RECORDS Block Start
-- ==== Sys2Proof/Tests/Slice0.lean ====
section
/-! SUPPORT. Tests and witnesses. A test's expected value is one of the spec: R101-R103 and R130 for words, the
worked examples (R203, R205, R231, R248, R290, R314, R321, R347, R370, R384, R390, R392) and 95_test_vectors.md for
the rest. A witness gives a state and operands that meet the hypotheses of the statement it is named after. -/

namespace Sys2Proof.Machine.Tests

/-! ### WellFormed: an ill-formed term for each check -/

theorem test_wf_put_byte : (Instr.rbPutByte 0x100).wf = false ∧ (Instr.rbPutByte 0xFF).wf = true := by decide

theorem test_wf_read_bits : (Instr.rbReadBits 33).wf = false ∧ (Instr.rbReadBits 32).wf = true := by decide

theorem test_wf_rewind_bytes : (Instr.rbRewindBytes 4097).wf = false ∧ (Instr.rbRewindBytes 4096).wf = true := by decide

theorem test_wf_rewind_bits : (Instr.rbRewindBits 0xFFFF).wf = true := by decide

/-! ### Decode: a word of every command, written from R101, R103 and R130 -/

theorem test_decode_nop : decode 0x00000000#32 = .ok .nop := by decide

theorem test_decode_reset_stream : decode 0x00000001#32 = .ok .resetStream := by decide

theorem test_decode_decode_frame : decode 0x00000002#32 = .ok .decodeFrame := by decide

theorem test_decode_sync : decode 0x00000010#32 = .ok .sync := by decide

theorem test_decode_read_side_info : decode 0x00000011#32 = .ok .readSideInfo := by decide

theorem test_decode_load_main_data : decode 0x00000012#32 = .ok .loadMainData := by decide

theorem test_decode_put_byte : decode 0b00000000_10100101_000000_0_0_00100000#32 = .ok (.rbPutByte 0xA5) := by decide

theorem test_decode_read_bits : decode 0b00000000_00100000_000000_0_0_00100001#32 = .ok (.rbReadBits 32) := by decide

theorem test_decode_rewind_bits : decode 0xFFFF0022#32 = .ok (.rbRewindBits 0xFFFF) := by decide

theorem test_decode_rewind_bytes : decode 0x10000023#32 = .ok (.rbRewindBytes 4096) := by decide

theorem test_decode_tell : decode 0x00000024#32 = .ok .rbTell := by decide

theorem test_decode_scalefactors : decode 0b00000000_00000000_000000_0_1_00110000#32 = .ok (.readScalefactors 0 1) := by
  decide

theorem test_decode_huffman : decode 0b00000000_00000000_000000_1_0_00110001#32 = .ok (.huffmanDecode 1 0) := by decide

theorem test_decode_dequantize : decode 0x00000332#32 = .ok (.dequantize 1 1) := by decide

theorem test_decode_reorder : decode 0x00000133#32 = .ok (.reorder 0 1) := by decide

theorem test_decode_stereo : decode 0b00000000_00000000_000000_1_0_00110100#32 = .ok (.stereo 1) := by decide

theorem test_decode_antialias : decode 0x00000235#32 = .ok (.antialias 1 0) := by decide

theorem test_decode_hybrid : decode 0x00000136#32 = .ok (.hybrid 0 1) := by decide

theorem test_decode_freq_invert : decode 0x00000337#32 = .ok (.freqInvert 1 1) := by decide

theorem test_decode_emit : decode 0x00000138#32 = .ok (.emit 0 1) := by decide

/-- R102: each reason a word is refused for. -/
theorem test_decode_refuses :
    decode 0x00000003#32 = .rejected .unknownOpcode ∧ decode 0x00000039#32 = .rejected .unknownOpcode ∧
    decode 0x00000400#32 = .rejected .reservedBits ∧ decode 0x00008038#32 = .rejected .reservedBits ∧
    decode 0x00000100#32 = .rejected .unusedField ∧ decode 0x00000210#32 = .rejected .unusedField ∧
    decode 0x00010024#32 = .rejected .unusedField ∧ decode 0x00000134#32 = .rejected .unusedField ∧
    decode 0x00010030#32 = .rejected .unusedField ∧ decode 0x00000121#32 = .rejected .unusedField ∧
    decode 0x01000020#32 = .rejected .immediateRange ∧ decode 0x00210021#32 = .rejected .immediateRange ∧
    decode 0x10010023#32 = .rejected .immediateRange := by decide

/-- The table's numbering: bit 0 is the least significant bit of the word; a longer word is no command. -/
theorem test_decode_table_word :
    decodeTableWord 32 0x00A50020 = some (.rbPutByte 0xA5) ∧ decodeTableWord 64 0x00A50020 = none ∧
    decodeTableWord 8 0xFF24 = some .rbTell := by decide

/-! ### States the tests start from -/

/-- The state an outcome goes on with. -/
def nextOf : Outcome → State
  | .next t => t
  | .fault _ => State.reset
  | .refused _ => State.reset

/-- The code of the last command. -/
def errOf (o : Outcome) : Err := (nextOf o).status.err

/-- After reset, with the bytes `l` put into the reservoir. -/
def loaded (l : List Byte) : State := { State.reset with rs := RS.reset.putMany l }

/-- The header state of the accepted word `h`. -/
def headOf (h : Word) : FrameHead where
  hdr := h
  fields := parseHeader h
  frameSize := frameSize (parseHeader h)
  slots := slotCount (parseHeader h) (frameSize (parseHeader h))

/-- A block with the frame `h` in a frame buffer of zeros, both channels being `c`. -/
def framed (h : Word) (c : Chan) : State :=
  { State.reset with
    status := { Status.reset with
      hdrValid := true
      layer3 := decide ((parseHeader h).layer = 3)
      lsf := decide ((parseHeader h).version ≠ .mpeg1)
      nch2 := decide ((parseHeader h).nch = 2) }
    head := headOf h
    ref := { word := h &&& strictMask, mode := .strict, singleCh := singleChannel h }
    fb := { FrameBuf.reset with len := frameSize (parseHeader h) }
    chan := ⟨c, c⟩ }

/-- An MPEG1 stereo frame at 44100 Hz (95_test_vectors.md), both channels at stage `x`. -/
def staged (x : Stage) : State := framed 0xFFFB9064 { Chan.reset with stage := x }

/-- The granule information `g` for every granule and channel. -/
def withInfo (g : GranuleInfo) (s : State) : State := { s with si := { s.si with gc := ⟨⟨g, g⟩, ⟨g, g⟩⟩ } }

/-- A short block. -/
def shortInfo : GranuleInfo := { GranuleInfo.reset with windowSwitching := true, blockType := 2 }

/-- A mixed block. -/
def mixedInfo : GranuleInfo := { shortInfo with mixedBlock := true }

/-- Lines of which only line `j` is not 0: it is `x`. -/
def oneLine (j : Nat) (x : Num) : Lines Num := tabulate 576 fun k => if k = j then x else .zero

/-- The port presents `l`. -/
def atPort (l : List Transfer) (s : State) : State := { s with env := { s.env with port := l } }

/-- The sink takes `n` words. -/
def withSink (n : Nat) (s : State) : State := { s with env := { s.env with sink := n } }

/-- SYNC waits at its first byte. -/
def waiting : State := { State.reset with held := some (.sync .begin false) }

/-! ### One step of each command -/

/-- R410: STATUS = 2 and RESULT = 0. -/
theorem test_nop : (nextOf (exec .nop State.reset)).statusWord = 2#32 := by decide

/-- R411: the cursors go to 0, the cells stay, the strobe is sent. -/
theorem test_reset_stream :
    (let t := nextOf (exec .resetStream (loaded [0xA5]))
     t.rs.resv.wptr = 0 ∧ t.rs.resv.avail = 0 ∧ t.rs.resv.cells = [(0, 0xA5)] ∧ t.env.out = [.streamReset]) := by
  decide

/-- R202: 0xA5 gives RESV[0..7] = 1,0,1,0,0,1,0,1, RB_WPTR = 8 and RB_AVAIL = 8. -/
theorem test_put_byte :
    (let t := nextOf (exec (.rbPutByte 0xA5) State.reset)
     (List.range 8).map t.rs.resv.bit = [true, false, true, false, false, true, false, true] ∧
     t.rs.resv.wptr = 8 ∧ t.rs.resv.avail = 8) := by decide

/-- R203: of A5 3C, 4 bits are 0xA. -/
theorem test_read_bits : (nextOf (exec (.rbReadBits 4) (loaded [0xA5, 0x3C]))).result = 0xA#32 := by decide

/-- E19 of 95_test_vectors.md: reading past the end records RESV_OVERREAD and moves the cursor. -/
theorem test_read_bits_overread :
    (let t := nextOf (exec (.rbReadBits 1) State.reset)
     t.status.err = .resvOverread ∧ t.rs.resv.rptr = 1 ∧ t.rs.log.sticky = true) := by decide

/-- R205: after 12 bits of A5 3C were read, a rewind by 8 makes tell() 4. -/
theorem test_rewind_bits :
    (let s := { State.reset with rs := ((RS.reset.putMany [0xA5, 0x3C]).read 12).2 }
     let t := nextOf (exec (.rbRewindBits 8) s)
     t.rs.resv.totbit = 4 ∧ t.rs.resv.peek 12 = 0x53C) := by decide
RECORDS Block End
> _REQUIRED ACTION_:
Look above for the line with "nch2 := decide"; retype exactly that line, every line after it up to the line with "Lines of which", and that line too, nothing else.

> _ANSWER TO THIS PROBLEM_:
      nch2 := decide ((parseHeader h).nch = 2) }
    head := headOf h
    ref := { word := h &&& strictMask, mode := .strict, singleCh := singleChannel h }
    fb := { FrameBuf.reset with len := frameSize (parseHeader h) }
    chan := ⟨c, c⟩ }

/-- An MPEG1 stereo frame at 44100 Hz (95_test_vectors.md), both channels at stage `x`. -/
def staged (x : Stage) : State := framed 0xFFFB9064 { Chan.reset with stage := x }

/-- The granule information `g` for every granule and channel. -/
def withInfo (g : GranuleInfo) (s : State) : State := { s with si := { s.si with gc := ⟨⟨g, g⟩, ⟨g, g⟩⟩ } }

/-- A short block. -/
def shortInfo : GranuleInfo := { GranuleInfo.reset with windowSwitching := true, blockType := 2 }

/-- A mixed block. -/
def mixedInfo : GranuleInfo := { shortInfo with mixedBlock := true }

/-- Lines of which only line `j` is not 0: it is `x`. -/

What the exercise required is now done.